Metabolic syndrome and neuroprotection
DOI:
https://doi.org/10.56294/piii2024341Keywords:
metabolic syndrome, neuroprotection, oxidative stress, brain, hypoxiaAbstract
Introduction. Over the years, the prevalence of metabolic syndrome has increased dramatically in developing countries as a major by-product of industrialization. Many factors, such as the consumption of hypercaloric diets and sedentary lifestyles, favor the spread of this disorder. Undoubtedly, the massive and still growing incidence of metabolic syndrome makes this epidemic a major public health problem. Metabolic syndrome is also a neurological and psychiatric risk factor. In this paper, an exploratory literature review on the subject will be performed.
In this paper, we survey the information as to what is known about the metabolic syndrome beyond its classical association with cardiovascular disease and type 2 diabetes mellitus, since the metabolic syndrome also represents a risk factor for nervous tissue and threatens neuronal function.
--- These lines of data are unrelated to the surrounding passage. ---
-- ==== Sys2Proof/Machine/State.lean ====
section
/-! DEFINITION. The state of the engine (10_state.md), the reasons a step can stop, and the state after reset.

The registers are those of R20, each under its own name. The working values L, R, C, D, X, RND, STG of R33 are local to one
command and stand as variables of its function (R33 allows it; notes/assumptions 11). The tables and FORMAT_KEY are
configuration, not state (R34, R35). The last four fields are the MODEL's own, not the spec's. -/

namespace Sys2Proof.Machine

/-- The registers of the address map (20_memory.md R51), one name per mapped offset. -/
inductive Reg where
  /-- KM[i], offset 0x000 + i. -/
  | km (i : Fin 24)
  /-- IBUF[i], offset 0x020 + i. -/
  | ibuf (i : Fin 8)
  /-- OBUF[i], offset 0x028 + i. -/
  | obuf (i : Fin 8)
  /-- BLEN, offset 0x030. -/
  | blen
  /-- CMD, offset 0x031. -/
  | cmd
  /-- STATUS, offset 0x032. -/
  | status
  /-- FCAUSE, offset 0x033. -/
  | fcause
  /-- FINFO, offset 0x034. -/
  | finfo
  /-- SCHST, offset 0x035. -/
  | schst
  /-- Byte `b` of TKS[s][r], offset 0x100 + 96·s + 6·r + b. -/
  | tks (s : Stage) (r : Fin 16) (b : Fin 6)
deriving DecidableEq, Repr

/-- The three faults of the engine (60_exceptions.md R220). Taking one is a NEXT state (R226), not a stop. -/
inductive FaultCause where
  /-- Code 1 (R221). -/
  | invalidBlockLength
  /-- Code 2 (R222). -/
  | illegalCommand
  /-- Code 3 (R223). -/
  | scheduleNotBuilt
deriving DecidableEq, Repr

/-- Reasons to stop with a fault: NONE. Every fault of this hardware is the fault entry of R226, after which the engine
goes on in the Faulted state and still answers reads and a reset, so no step ends in one. -/
inductive Fault where
deriving DecidableEq, Repr

/-- Reasons to refuse a host transaction. Each but the first is an access that R58 gives no meaning ("the model refuses
the transaction"); none is raised by a command. All are SAFE: the model stops where a device may go on. -/
inductive Refusal where
  /-- A command without a meaning in this model; raised by no arm of `exec`. Safe. -/
  | notModelled (mnemonic : String)
  /-- A read of CMD (R27, R58). Raised by a host read. Safe. -/
  | readOfCmd
  /-- A read of an unmapped offset (R51, R58). Raised by a host read. Safe. -/
  | unmappedRead (off : Nat)
  /-- A write to an unmapped offset (R51, R58). Raised by a host write. Safe. -/
  | unmappedWrite (off : Nat)
  /-- A write to a read-only register (R51, R58). Raised by a host write. Safe. -/
  | readOnlyWrite (off : Nat)
  /-- An access above 0x3FF, outside the address space (R50, R58). Raised by a host read or write. Safe. -/
  | outsideRegisterFile (off : Nat)
  /-- An access wider than one byte (R13, R58). Raised by a wide read or write. Safe. -/
  | wideAccess (off : Nat)
  /-- A write back (MVOI, R77) by a host that has read nothing. Raised by `writeBack`. Safe. -/
  | nothingToWriteBack
deriving DecidableEq, Repr

/-- The state of the machine (R20), plain data. -/
structure State where
  /-- KM[0..23], the key material register (R23). -/
  km : KeyMaterial
  /-- IBUF[0..7], the input block register (R24). -/
  ibuf : Block
  /-- OBUF[0..7], the output block register (R25). -/
  obuf : Block
  /-- BLEN: ILEN = bits[3:0], OLEN = bits[7:4] (R26). -/
  blen : Byte
  /-- STATUS: OV = bits[0], FLT = bits[1], bits[7:2] read as 0 (R28). -/
  status : Byte
  /-- FCAUSE, the fault cause code (R29). -/
  fcause : Byte
  /-- FINFO, the command byte that faulted (R30). -/
  finfo : Byte
  /-- SCHST: SV0..SV2 = bits[2:0], SD0..SD2 = bits[6:4], bits 3 and 7 read as 0 (R31). -/
  schst : Byte
  /-- TKS[s][r], the schedule store (R32). -/
  tks : TripleKeySchedule
  /-- The model's own: whether IBUF[i] has been written since reset, which R52 makes a read depend on. -/
  ibufWritten : Vector Bool 8
  /-- The model's own: how many draws have been taken, the argument of the next one (`Config.draw`). -/
  draws : Nat
  /-- The model's own: the host transactions still to be performed, the next one first (R19, R59). -/
  script : List HostOp
  /-- The model's own: the bytes the script's reads have returned, in order (R76). -/
  reads : List Byte
deriving DecidableEq, Repr

/-- What one step answers. -/
abbrev Outcome := Host.Outcome State Fault Refusal

/-- The state after reset (R40, R250) of a device with the given FORMAT_KEY. IBUF, OBUF and TKS have no reset value in the
spec; the zeros here are never read (R52 makes such a read a draw): DESIGN CHOICE, notes/assumptions 5. -/
def State.resetWith (formatKey : KeyMaterial) : State where
  km := formatKey
  ibuf := Vector.replicate 8 0#8
  obuf := Vector.replicate 8 0#8
  blen := 0x88#8
  status := 0x00#8
  fcause := 0x00#8
  finfo := 0x00#8
  schst := 0x00#8
  tks := Vector.replicate 3 (Vector.replicate 16 0#48)
  ibufWritten := Vector.replicate 8 false
  draws := 0
  script := []
  reads := []

/-- The machine right after reset, with KM = FORMAT_KEY (R40). -/
def State.reset : State := State.resetWith Config.formatKey

end Sys2Proof.Machine
end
First, we present some essential concepts of the pathophysiology of metabolic syndrome. Second, we explore some neuroprotective approaches in metabolic syndrome related to cerebral hypoxia.
Objectives. To update, review in an exploratory manner, and synthesize the literature concerning the neurological impact of metabolic syndrome, beyond its classical association with cardiovascular disease and type 2 diabetes mellitus. Define and review essential concepts of the pathophysiology of metabolic syndrome. To explore neuropreventive and neuroprotective strategies in metabolic syndrome related to therapeutic cerebral hypoxia.
Material and methods. An exploratory survey of scientific literature from January 1989-November 2022 was carried out. Selection/inclusion criteria: scientific publications containing exploratory data and information on metabolic syndrome and neurological comorbidity and possible neurotherapeutic approaches.
Pathophysiology. The metabolic pathways characteristically impaired in metabolic syndrome lead to hyperglycemia, insulin resistance, inflammation and hypoxia, all closely related to a generalized prooxidative state. Oxidative stress is well known to cause destruction of cellular structures and tissue architecture. Altered redox homeostasis and oxidative stress alter the macromolecular matrix of nuclear genetic material, lipids and proteins, which in turn disrupts biochemical pathways necessary for normal cellular function.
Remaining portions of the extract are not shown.